[The records]

/-- FCSR written: RM 0b101 to 0b111 leaves RM (02 R37). -/
def fcsrWrite (old : BitVec 8) (v : W64) : BitVec 8 :=
  let rm : BitVec 3 := v.extractLsb' 5 3
  (if 5#3 ≤ rm then old.extractLsb' 5 3 else rm) ++ v.extractLsb' 0 5

/-- What an MTS writes to the registers of the vCPU and the hypervisor, but for VMID_H and VCPU_H (02; 07 R199). `fs`: F-style is in force. -/
def archWrite (a : Arch) (fs : Bool) (n : Nat) (v : W64) : Arch :=
  match n with
  | 0x001 => if fs then { a with cf := v.setWidth 4 } else a
  | 0x002 => { a with fcsr := fcsrWrite a.fcsr v }
  | 0x100 => { a with ieS := v.getLsbD 0 }
  | 0x110 => { a with spU := v }
  | 0x120 => { a with tr := { a.tr with tb0 := v &&& baseMask } }
  | 0x121 => { a with tr := { a.tr with tb1 := v &&& baseMask } }
  | 0x122 => { a with tr := { a.tr with asid := v.setWidth 16 } }
  | 0x123 => { a with tr := { a.tr with tctl := v.setWidth 3 } }
  | 0x400 => { a with ieH := v.getLsbD 0 }
  | 0x410 => { a with spS := v }
  | 0x422 => { a with tr := { a.tr with htb0 := v &&& baseMask } }
  | 0x423 => { a with tr := { a.tr with htb1 := v &&& baseMask } }
  | 0x424 => { a with tr := { a.tr with hasid := v.setWidth 16 } }
  | 0x425 => { a with tr := { a.tr with htctl := v.setWidth 4 } }
  | _ =>
    if 0x101 ≤ n ∧ n ≤ 0x107 ∧ n ≠ 0x103 then { a with excS := excRegWrite a.excS v (n - 0x100) }
    else if 0x401 ≤ n ∧ n ≤ 0x407 then { a with excH := excRegWrite a.excH v (n - 0x400) }
    else a

/-- PMU_CFGn written: CHAIN of counter 0 is read-only zero (17 R508). -/
def cfgWrite (n : Nat) (v : W64) : BitVec 13 := v.setWidth 13 &&& (if n = 0 then 0xFFF else 0x1FFF)

/-- What an MTS writes to the PMU and the encoder (17 R505 to R517). -/
def unitWrite (c : Core) (n : Nat) (v : W64) : Core :=
  let p := c.pmu
  let pmu (q : Pmu) : Core := { c with pmu := q }
  match n with
  | 0x18F => pmu { p with uen := v.getLsbD 0, girq := v.extractLsb' 16 11 }
  | 0x190 => pmu { p with ovf := p.ovf &&& ~~~ (v.setWidth 7 &&& p.grant.setWidth 7) }
  | 0x48F => pmu { p with ctl := v.setWidth 6 }
  | 0x490 => pmu { p with ovf := p.ovf &&& ~~~ v.setWidth 7 }
  | 0x491 => pmu { p with grant := v.setWidth 6 }
  | 0x4C0 => { c with trc := { c.trc with ctl := v.setWidth 16 &&& 0xFF1F } }
  | _ =>
    if 0x180 ≤ n ∧ n ≤ 0x185 then
      (if pmuGranted p (n - 0x180) then pmu { p with cnt := mput p.cnt (n - 0x180) v } else c)
    else if 0x188 ≤ n ∧ n ≤ 0x18D then
      let k := n - 0x188
      (if pmuGranted p k then pmu { p with cfg := mput p.cfg k ((cfgWrite k v &&& 0x1BFF) ||| (pmuCfg p k &&& 0x400)) } else c)
    else if 0x480 ≤ n ∧ n ≤ 0x486 then pmu { p with cnt := mput p.cnt (viewCnt (n - 0x480)) v }
    else if 0x488 ≤ n ∧ n ≤ 0x48D then pmu { p with cfg := mput p.cfg (n - 0x488) (cfgWrite (n - 0x488) v) }
    else c

/-- VCPU_H written (10 R306). `s` has nothing uncommitted. -/
def vcpuWrite (s : State) (vc : Vc) (v : W64) : State :=
  let s1 := spillLatch s vc
  let pn := (s1.regs vc).tr.vmid
  let n : BitVec 16 := v.setWidth 16
  let s2 :=
    if v.getLsbD 16 then
      if canLoad s1 pn n.toNat then loadLatch s1 vc pn n.toNat
      else s1.updCore vc (fun c => { c with arch := { c.arch with refused := true }, spec := { c.spec with refused := true } })
    else s1
  advancePavs (sysDone s2 vc { s2.regs vc with vcpu := n } [])

/-- VMID_H written: the latch of the vCPU that ran goes to its PEND, RUN clears, VTB is loaded; zero for a pavilion in NONE (07 R199; 10 R305, R306). -/
def vmidWrite (s : State) (vc : Vc) (v : W64) : State :=
  let s1 := spillLatch s vc
  let a := s1.regs vc
  let pn : Pav := v.setWidth 8
  let p := s1.pav pn
  let vtb : W64 := if p.st = .none then 0 else p.vtb.setWidth 64 &&& baseMask
  advancePavs (sysDone s1 vc { a with tr := { a.tr with vmid := pn, vtb := vtb } } [])

/-- MTS to a register that may be reached; a read-only register ignores it (03 R101). `s` has nothing uncommitted. -/
def sysWrite (s : State) (vc : Vc) (n : Nat) (v : W64) : State :=
  if n = 0x426 then vcpuWrite s vc v
  else if n = 0x421 then vmidWrite s vc v
  else
    let a := s.regs vc
    sysDone (s.updCore vc (fun c => unitWrite c n v)) vc (archWrite a (s.fStyleOf a) n v) []

/-- MTS of an operand to a register (02 R34, R35). -/
def mtsOp (s : State) (vc : Vc) (w : W32) (ra : Reg) (n : BitVec 12) : Option State :=
  match sysDenied (s.regs vc) w n with
  | some x => raise s vc x
  | none => sysBegins s vc (fun t => some (sysWrite t vc n.toNat (gRead (t.regs vc) ra)))

/-- MTS. -/
def mtsRun (vc : Vc) (w : W32) (op : CoreOp) (s : State) : Option State :=
  match op with
  | .mts ra n => mtsOp s vc w ra n
  | _ => none

/-- The word is an MTS. -/
def isMts : CoreOp → Bool
  | .mts .. => true
  | _ => false

/-- MTS (02 R34, R35; 03 R101). -/
def execMts (vc : Vc) (w : W32) (s : State) : Out := .next (instrRow s vc w isMts (mtsRun vc w))

/-- The word is an MTS to a register. -/
def isMtsTo (k : BitVec 12) : CoreOp → Bool
  | .mts _ n => n == k
  | _ => false

/-- VCPU_H_WRITE: an MTS to VCPU_H (10 R306). -/
def execVcpuHWrite (vc : Vc) (w : W32) (s : State) : Out := .next (instrRow s vc w (isMtsTo 0x426#12) (mtsRun vc w))

/-- VMID_H_WRITE: an MTS to VMID_H (07 R199; 10 R306). -/
def execVmidHWrite (vc : Vc) (w : W32) (s : State) : Out := .next (instrRow s vc w (isMtsTo 0x421#12) (mtsRun vc w))

/-- A TLBI at its issue: at most 8 have not completed; the core's own structures lose its reach, and the request is on its way (07 R220, R221). -/
def tlbiIssue (s : State) (vc : Vc) (t : State → Tlbi) : Option State :=
  sysBegins s vc (fun s1 =>
    if (s1.core vc).tlbis.length < 8 then
      let x := t s1
      let s2 := (tlbiCore x s1 vc).updCore vc (fun c => { c with tlbis := c.tlbis ++ [x] })
      some (sysDone s2 vc (s2.regs vc) [])
    else none)

/-- Levels that may issue a TLBI: S and H, or H alone (03 R96). -/
def tlbiLevel (a : Arch) (hOnly : Bool) : Bool := a.level == .h || (a.level == .s && !hOnly)

/-- The context of TLBI.VA, TLBI.VAA and TLBI.ASID: at H the hypervisor's where the bit is set, else the pavilion of VMID_H (07 R218). -/
def tlbiCtx (a : Arch) (hypBit : Bool) : ClassId := if a.level = .h ∧ hypBit = true then hypClass else a.tr.vmid.setWidth 16

/-- A TLBI word at its level (03 R96; 07 R218). -/
def tlbiOp (s : State) (vc : Vc) (w : W32) (hOnly : Bool) (t : Arch → Tlbi) : Option State :=
  let a := s.regs vc
  if tlbiLevel a hOnly then tlbiIssue s vc (fun s1 => t (s1.regs vc)) else raise s vc (excIllegal a w)

/-- TLBI.VA: page ra[47:12], ASID ra[63:48]. -/
def tlbiVaRun (vc : Vc) (w : W32) (op : CoreOp) (s : State) : Option State :=
  match op with
  | .tlbiVa ra => tlbiOp s vc w false (fun a =>
      let v := gRead a ra
      { op := .va, ctx := tlbiCtx a (v.getLsbD 8), asid := v.extractLsb' 48 16, page := v.extractLsb' 12 36 })
  | _ => none

/-- The word is a TLBI.VA. -/
def isTlbiVa : CoreOp → Bool
  | .tlbiVa _ => true
  | _ => false

/-- TLBI.VA (03 R96; 07 R218). -/
def execTlbiVa (vc : Vc) (w : W32) (s : State) : Out := .next (instrRow s vc w isTlbiVa (tlbiVaRun vc w))

/-- TLBI.VAA: page ra[47:12], every ASID. -/
def tlbiVaaRun (vc : Vc) (w : W32) (op : CoreOp) (s : State) : Option State :=
  match op with
  | .tlbiVaa ra => tlbiOp s vc w false (fun a =>
      let v := gRead a ra
      { op := .vaa, ctx := tlbiCtx a (v.getLsbD 8), asid := 0, page := v.extractLsb' 12 36 })
  | _ => none

/-- The word is a TLBI.VAA. -/
def isTlbiVaa : CoreOp → Bool
  | .tlbiVaa _ => true
  | _ => false

/-- TLBI.VAA (03 R96; 07 R218). -/
def execTlbiVaa (vc : Vc) (w : W32) (s : State) : Out := .next (instrRow s vc w isTlbiVaa (tlbiVaaRun vc w))

/-- TLBI.ASID: ASID ra[15:0]. -/
def tlbiAsidRun (vc : Vc) (w : W32) (op : CoreOp) (s : State) : Option State :=
  match op with
  | .tlbiAsid ra => tlbiOp s vc w false (fun a =>
      let v := gRead a ra
      { op := .asid, ctx := tlbiCtx a (v.getLsbD 16), asid := v.setWidth 16, page := 0 })
  | _ => none

/-- The word is a TLBI.ASID. -/
def isTlbiAsid : CoreOp → Bool
  | .tlbiAsid _ => true
  | _ => false

/-- TLBI.ASID (03 R96; 07 R218). -/
def execTlbiAsid (vc : Vc) (w : W32) (s : State) : Out := .next (instrRow s vc w isTlbiAsid (tlbiAsidRun vc w))

/-- TLBI.IPA: IPA page ra[47:12] of the pavilion of VMID_H. -/
def tlbiIpaRun (vc : Vc) (w : W32) (op : CoreOp) (s : State) : Option State :=
  match op with
  | .tlbiIpa ra => tlbiOp s vc w true (fun a =>
      { op := .ipa, ctx := a.tr.vmid.setWidth 16, asid := 0, page := (gRead a ra).extractLsb' 12 36 })
  | _ => none

/-- The word is a TLBI.IPA. -/
def isTlbiIpa : CoreOp → Bool
  | .tlbiIpa _ => true
  | _ => false

/-- TLBI.IPA (03 R96; 07 R218). -/
def execTlbiIpa (vc : Vc) (w : W32) (s : State) : Out := .next (instrRow s vc w isTlbiIpa (tlbiIpaRun vc w))

/-- TLBI.VMID: pavilion ra[7:0]. -/
def tlbiVmidRun (vc : Vc) (w : W32) (op : CoreOp) (s : State) : Option State :=
  match op with
  | .tlbiVmid ra => tlbiOp s vc w true (fun a =>
      { op := .vmid, ctx := (gRead a ra).setWidth 16 &&& 0xFF, asid := 0, page := 0 })
  | _ => none

/-- The word is a TLBI.VMID. -/
def isTlbiVmid : CoreOp → Bool
  | .tlbiVmid _ => true
  | _ => false

/-- TLBI.VMID (03 R96; 07 R218). -/
def execTlbiVmid (vc : Vc) (w : W32) (s : State) : Out := .next (instrRow s vc w isTlbiVmid (tlbiVmidRun vc w))

/-- TLBI.ALL. -/
def tlbiAllRun (vc : Vc) (w : W32) (op : CoreOp) (s : State) : Option State :=
  match op with
  | .tlbiAll => tlbiOp s vc w true (fun _ => { op := .all, ctx := 0, asid := 0, page := 0 })
  | _ => none

/-- TLBI.ALL (03 R96; 07 R218). -/
def execTlbiAll (vc : Vc) (w : W32) (s : State) : Out := .next (instrRow s vc w (· == .tlbiAll) (tlbiAllRun vc w))

end Sys2Proof.Machine
end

[/The records]

=== Directions ===
List each line of the records that holds the string "isMtsTo".

=== Solution ===
def isMtsTo (k : BitVec 12) : CoreOp → Bool
def execVcpuHWrite (vc : Vc) (w : W32) (s : State) : Out := .next (instrRow s vc w (isMtsTo 0x426#12) (mtsRun vc w))
def execVmidHWrite (vc : Vc) (w : W32) (s : State) : Out := .next (instrRow s vc w (isMtsTo 0x421#12) (mtsRun vc w))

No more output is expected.